Produce a word-for-word copy of the data below.

* * * * * * * * *

-- ==== Sys2Proof/Laws/Dispatch.lean ====
section
/-!
SUPPORT. The meaning that `exec` calls for each constructor.
-/
namespace Sys2Proof.Machine

variable (s : State)
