-- ==== Sys2Proof/Laws/Main.lean ====
section
/-!
SUPPORT. Main memory through every operation that answers a state: `<operation>_main` where it leaves main memory
alone, `<operation>_wf` where it may write it and keeps the canonical form. What each meaning does is left to its own proof.
-/
namespace Sys2Proof.Machine

set_option maxRecDepth 4000
set_option Elab.async false
set_option linter.unusedTactic false
set_option linter.unreachableTactic false
set_option linter.unusedVariables false

/-! ### Shared -/

theorem foldl_wf {α : Type} {f : State → α → State} {l : List α} {s : State}
    (hf : ∀ s a, s.main.wf = true → (f s a).main.wf = true) (h : s.main.wf = true) : (l.foldl f s).main.wf = true := by
  induction l generalizing s with
  | nil => exact h
  | cons a t ih => exact ih (hf s a h)

theorem foldl_main {α : Type} {f : State → α → State} {l : List α} {s : State}
    (hf : ∀ s a, (f s a).main = s.main) : (l.foldl f s).main = s.main := by
  induction l generalizing s with
  | nil => rfl
  | cons a t ih => exact (ih (s := f s a)).trans (hf s a)

theorem foldl_fst_main {α β : Type} {f : State × β → α → State × β} {l : List α} {p : State × β}
    (hf : ∀ p a, (f p a).1.main = p.1.main) : (l.foldl f p).1.main = p.1.main := by
  induction l generalizing p with
  | nil => rfl
  | cons a t ih => exact (ih (p := f p a)).trans (hf p a)

theorem main_wf {s t : State} (e : t.main = s.main) (h : s.main.wf = true) : t.main.wf = true := by rw [e]; exact h

theorem fst_wf {α : Type} {p : State × α} {t : State} {b : α} (e : p = (t, b)) (h : p.1.main.wf = true) :
    t.main.wf = true := by rw [e] at h; exact h

theorem snd_wf {α : Type} {p : α × State} {t : State} {b : α} (e : p = (b, t)) (h : p.2.main.wf = true) :
    t.main.wf = true := by rw [e] at h; exact h

theorem fst_main {α : Type} {p : State × α} {t : State} {b : α} {m : Memory} (e : p = (t, b)) (h : p.1.main = m) :
    t.main = m := by rw [e] at h; exact h

theorem snd_main {α : Type} {p : α × State} {t : State} {b : α} {m : Memory} (e : p = (b, t)) (h : p.2.main = m) :
    t.main = m := by rw [e] at h; exact h

theorem foldl_ok {α ε : Type} {P : State → Prop} {f : Except ε State → α → Except ε State}
    (hf : ∀ acc a t, f acc a = .ok t → ∃ u, acc = .ok u ∧ (P u → P t)) {l : List α} {x : Except ε State} {t : State}
    (e : l.foldl f x = .ok t) (h : ∀ u, x = .ok u → P u) : P t := by
  induction l generalizing x with
  | nil => exact h t e
  | cons a l ih =>
    refine ih e fun v hv => ?_
    obtain ⟨u, hu, k⟩ := hf x a v hv
    exact k (h u hu)

theorem minBy_mem {α : Type} {key : α → Nat} {l : List α} {a : α} (e : minBy key l = some a) : a ∈ l := by
  induction l generalizing a with
  | nil => cases e
  | cons b t ih =>
    unfold minBy at e
    split at e
    · cases e; exact List.mem_cons_self
    · split at e
      · cases e; exact List.mem_cons_of_mem _ (ih (by assumption))
      · cases e; exact List.mem_cons_self

theorem ite_main {c : Prop} [Decidable c] {a b : State} {m : Memory} (ha : a.main = m) (hb : b.main = m) :
    (if c then a else b).main = m := by
  split
  · exact ha
  · exact hb

/-! ### Of Machine/Base.lean -/

@[simp] theorem State.newSeed_main {s : State} :
    (State.newSeed s).2.main = s.main := by
  unfold State.newSeed; (try dsimp only)
  repeat' first | with_reducible rfl | intro _ | split | (with_reducible refine Eq.trans (foldl_main ?_) ?_) | dsimp only | dsimp +zetaDelta only

@[simp] theorem State.newId_main {s : State} :
    (State.newId s).2.main = s.main := by
  unfold State.newId; (try dsimp only)
  repeat' first | with_reducible rfl | intro _ | split | (with_reducible refine Eq.trans (foldl_main ?_) ?_) | dsimp only | dsimp +zetaDelta only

* * * * * * * * *

» **Response**:
-- ==== Sys2Proof/Laws/Dispatch.lean ====
section
/-!
SUPPORT. The meaning that `exec` calls for each constructor.
-/
namespace Sys2Proof.Machine

variable (s : State)
-- ==== Sys2Proof/Laws/Main.lean ====
section
/-!
SUPPORT. Main memory through every operation that answers a state: `<operation>_main` where it leaves main memory
alone, `<operation>_wf` where it may write it and keeps the canonical form. What each meaning does is left to its own proof.
-/
namespace Sys2Proof.Machine

set_option maxRecDepth 4000
set_option Elab.async false
set_option linter.unusedTactic false
set_option linter.unreachableTactic false
set_option linter.unusedVariables false

/-! ### Shared -/

theorem foldl_wf {α : Type} {f : State → α → State} {l : List α} {s : State}
    (hf : ∀ s a, s.main.wf = true → (f s a).main.wf = true) (h : s.main.wf = true) : (l.foldl f s).main.wf = true := by
  induction l generalizing s with
  | nil => exact h
  | cons a t ih => exact ih (hf s a h)

theorem foldl_main {α : Type} {f : State → α → State} {l : List α} {s : State}
    (hf : ∀ s a, (f s a).main = s.main) : (l.foldl f s).main = s.main := by
  induction l generalizing s with
  | nil => rfl
  | cons a t ih => exact (ih (s := f s a)).trans (hf s a)

theorem foldl_fst_main {α β : Type} {f : State × β → α → State × β} {l : List α} {p : State × β}
    (hf : ∀ p a, (f p a).1.main = p.1.main) : (l.foldl f p).1.main = p.1.main := by
  induction l generalizing p with
  | nil => rfl
  | cons a t ih => exact (ih (p := f p a)).trans (hf p a)

theorem main_wf {s t : State} (e : t.main = s.main) (h : s.main.wf = true) : t.main.wf = true := by rw [e]; exact h

theorem fst_wf {α : Type} {p : State × α} {t : State} {b : α} (e : p = (t, b)) (h : p.1.main.wf = true) :
    t.main.wf = true := by rw [e] at h; exact h

theorem snd_wf {α : Type} {p : α × State} {t : State} {b : α} (e : p = (b, t)) (h : p.2.main.wf = true) :
    t.main.wf = true := by rw [e] at h; exact h

theorem fst_main {α : Type} {p : State × α} {t : State} {b : α} {m : Memory} (e : p = (t, b)) (h : p.1.main = m) :
    t.main = m := by rw [e] at h; exact h

theorem snd_main {α : Type} {p : α × State} {t : State} {b : α} {m : Memory} (e : p = (b, t)) (h : p.2.main = m) :
    t.main = m := by rw [e] at h; exact h

theorem foldl_ok {α ε : Type} {P : State → Prop} {f : Except ε State → α → Except ε State}
    (hf : ∀ acc a t, f acc a = .ok t → ∃ u, acc = .ok u ∧ (P u → P t)) {l : List α} {x : Except ε State} {t : State}
    (e : l.foldl f x = .ok t) (h : ∀ u, x = .ok u → P u) : P t := by
  induction l generalizing x with
  | nil => exact h t e
  | cons a l ih =>
    refine ih e fun v hv => ?_
    obtain ⟨u, hu, k⟩ := hf x a v hv
    exact k (h u hu)

theorem minBy_mem {α : Type} {key : α → Nat} {l : List α} {a : α} (e : minBy key l = some a) : a ∈ l := by
  induction l generalizing a with
  | nil => cases e
  | cons b t ih =>
    unfold minBy at e
    split at e
    · cases e; exact List.mem_cons_self
    · split at e
      · cases e; exact List.mem_cons_of_mem _ (ih (by assumption))
      · cases e; exact List.mem_cons_self

theorem ite_main {c : Prop} [Decidable c] {a b : State} {m : Memory} (ha : a.main = m) (hb : b.main = m) :
    (if c then a else b).main = m := by
  split
  · exact ha
  · exact hb

/-! ### Of Machine/Base.lean -/

@[simp] theorem State.newSeed_main {s : State} :
    (State.newSeed s).2.main = s.main := by
  unfold State.newSeed; (try dsimp only)
  repeat' first | with_reducible rfl | intro _ | split | (with_reducible refine Eq.trans (foldl_main ?_) ?_) | dsimp only | dsimp +zetaDelta only

@[simp] theorem State.newId_main {s : State} :
    (State.newId s).2.main = s.main := by
  unfold State.newId; (try dsimp only)
  repeat' first | with_reducible rfl | intro _ | split | (with_reducible refine Eq.trans (foldl_main ?_) ?_) | dsimp only | dsimp +zetaDelta only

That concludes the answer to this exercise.